**Supplied data:**
--- START ---

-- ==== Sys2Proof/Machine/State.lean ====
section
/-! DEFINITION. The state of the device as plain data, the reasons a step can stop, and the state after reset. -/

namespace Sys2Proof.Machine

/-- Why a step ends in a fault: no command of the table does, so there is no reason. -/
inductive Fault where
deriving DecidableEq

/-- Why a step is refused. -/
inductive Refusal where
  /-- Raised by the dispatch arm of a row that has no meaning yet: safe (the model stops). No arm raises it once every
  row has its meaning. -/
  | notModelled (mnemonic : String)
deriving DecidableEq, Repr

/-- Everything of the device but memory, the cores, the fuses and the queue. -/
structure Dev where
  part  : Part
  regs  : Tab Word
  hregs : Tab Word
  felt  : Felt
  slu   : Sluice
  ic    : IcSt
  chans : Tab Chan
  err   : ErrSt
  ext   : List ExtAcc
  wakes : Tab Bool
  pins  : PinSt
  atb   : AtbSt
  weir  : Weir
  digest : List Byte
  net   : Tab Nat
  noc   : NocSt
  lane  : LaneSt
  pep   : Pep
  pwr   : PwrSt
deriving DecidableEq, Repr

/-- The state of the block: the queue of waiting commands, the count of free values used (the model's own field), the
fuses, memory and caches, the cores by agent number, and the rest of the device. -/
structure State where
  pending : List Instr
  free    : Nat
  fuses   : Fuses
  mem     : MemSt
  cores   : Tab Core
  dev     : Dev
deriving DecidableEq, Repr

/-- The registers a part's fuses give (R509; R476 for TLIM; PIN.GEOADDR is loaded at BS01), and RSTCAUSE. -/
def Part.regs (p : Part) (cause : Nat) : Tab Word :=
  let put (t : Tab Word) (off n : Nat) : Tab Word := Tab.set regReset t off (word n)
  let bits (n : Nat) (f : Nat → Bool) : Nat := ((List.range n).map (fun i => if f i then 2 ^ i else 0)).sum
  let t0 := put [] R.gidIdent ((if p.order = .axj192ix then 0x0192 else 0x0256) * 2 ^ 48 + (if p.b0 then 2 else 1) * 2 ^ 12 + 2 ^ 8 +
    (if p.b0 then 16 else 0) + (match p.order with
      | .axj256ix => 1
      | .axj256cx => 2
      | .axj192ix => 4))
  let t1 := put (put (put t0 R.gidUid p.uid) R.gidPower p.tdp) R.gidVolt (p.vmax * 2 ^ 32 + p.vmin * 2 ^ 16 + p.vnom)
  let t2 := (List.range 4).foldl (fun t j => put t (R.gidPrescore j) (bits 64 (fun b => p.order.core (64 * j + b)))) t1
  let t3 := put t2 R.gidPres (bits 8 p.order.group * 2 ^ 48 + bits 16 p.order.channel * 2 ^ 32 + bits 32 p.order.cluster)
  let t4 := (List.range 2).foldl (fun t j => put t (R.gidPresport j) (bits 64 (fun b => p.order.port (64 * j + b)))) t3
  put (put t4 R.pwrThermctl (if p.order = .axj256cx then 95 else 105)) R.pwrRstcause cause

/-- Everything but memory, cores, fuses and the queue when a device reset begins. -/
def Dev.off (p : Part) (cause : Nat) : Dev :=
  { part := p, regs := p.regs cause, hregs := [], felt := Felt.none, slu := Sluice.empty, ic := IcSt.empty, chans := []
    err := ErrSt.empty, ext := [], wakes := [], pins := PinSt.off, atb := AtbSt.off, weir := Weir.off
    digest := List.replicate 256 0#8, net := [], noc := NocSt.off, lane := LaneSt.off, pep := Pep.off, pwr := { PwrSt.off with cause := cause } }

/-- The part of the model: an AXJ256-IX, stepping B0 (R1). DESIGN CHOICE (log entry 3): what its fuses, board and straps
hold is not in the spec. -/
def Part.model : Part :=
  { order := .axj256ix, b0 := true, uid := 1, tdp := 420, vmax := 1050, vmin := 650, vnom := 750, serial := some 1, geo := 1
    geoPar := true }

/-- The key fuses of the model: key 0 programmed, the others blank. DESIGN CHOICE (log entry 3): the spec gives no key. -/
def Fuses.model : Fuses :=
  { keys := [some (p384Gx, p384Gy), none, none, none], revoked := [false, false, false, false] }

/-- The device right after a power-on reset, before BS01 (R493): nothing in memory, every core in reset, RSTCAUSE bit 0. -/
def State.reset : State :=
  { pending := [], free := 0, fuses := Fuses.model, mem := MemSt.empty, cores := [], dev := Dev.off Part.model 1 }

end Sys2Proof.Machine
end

--- END ---

**What needs to be done:**
Exactly as written, repeat the lines from the start of the listing through the line containing "own field), the", both included.

**Your response:**
-- ==== Sys2Proof/Machine/State.lean ====
section
/-! DEFINITION. The state of the device as plain data, the reasons a step can stop, and the state after reset. -/

namespace Sys2Proof.Machine

/-- Why a step ends in a fault: no command of the table does, so there is no reason. -/
inductive Fault where
deriving DecidableEq

/-- Why a step is refused. -/
inductive Refusal where
  /-- Raised by the dispatch arm of a row that has no meaning yet: safe (the model stops). No arm raises it once every
  row has its meaning. -/
  | notModelled (mnemonic : String)
deriving DecidableEq, Repr

/-- Everything of the device but memory, the cores, the fuses and the queue. -/
structure Dev where
  part  : Part
  regs  : Tab Word
  hregs : Tab Word
  felt  : Felt
  slu   : Sluice
  ic    : IcSt
  chans : Tab Chan
  err   : ErrSt
  ext   : List ExtAcc
  wakes : Tab Bool
  pins  : PinSt
  atb   : AtbSt
  weir  : Weir
  digest : List Byte
  net   : Tab Nat
  noc   : NocSt
  lane  : LaneSt
  pep   : Pep
  pwr   : PwrSt
deriving DecidableEq, Repr

/-- The state of the block: the queue of waiting commands, the count of free values used (the model's own field), the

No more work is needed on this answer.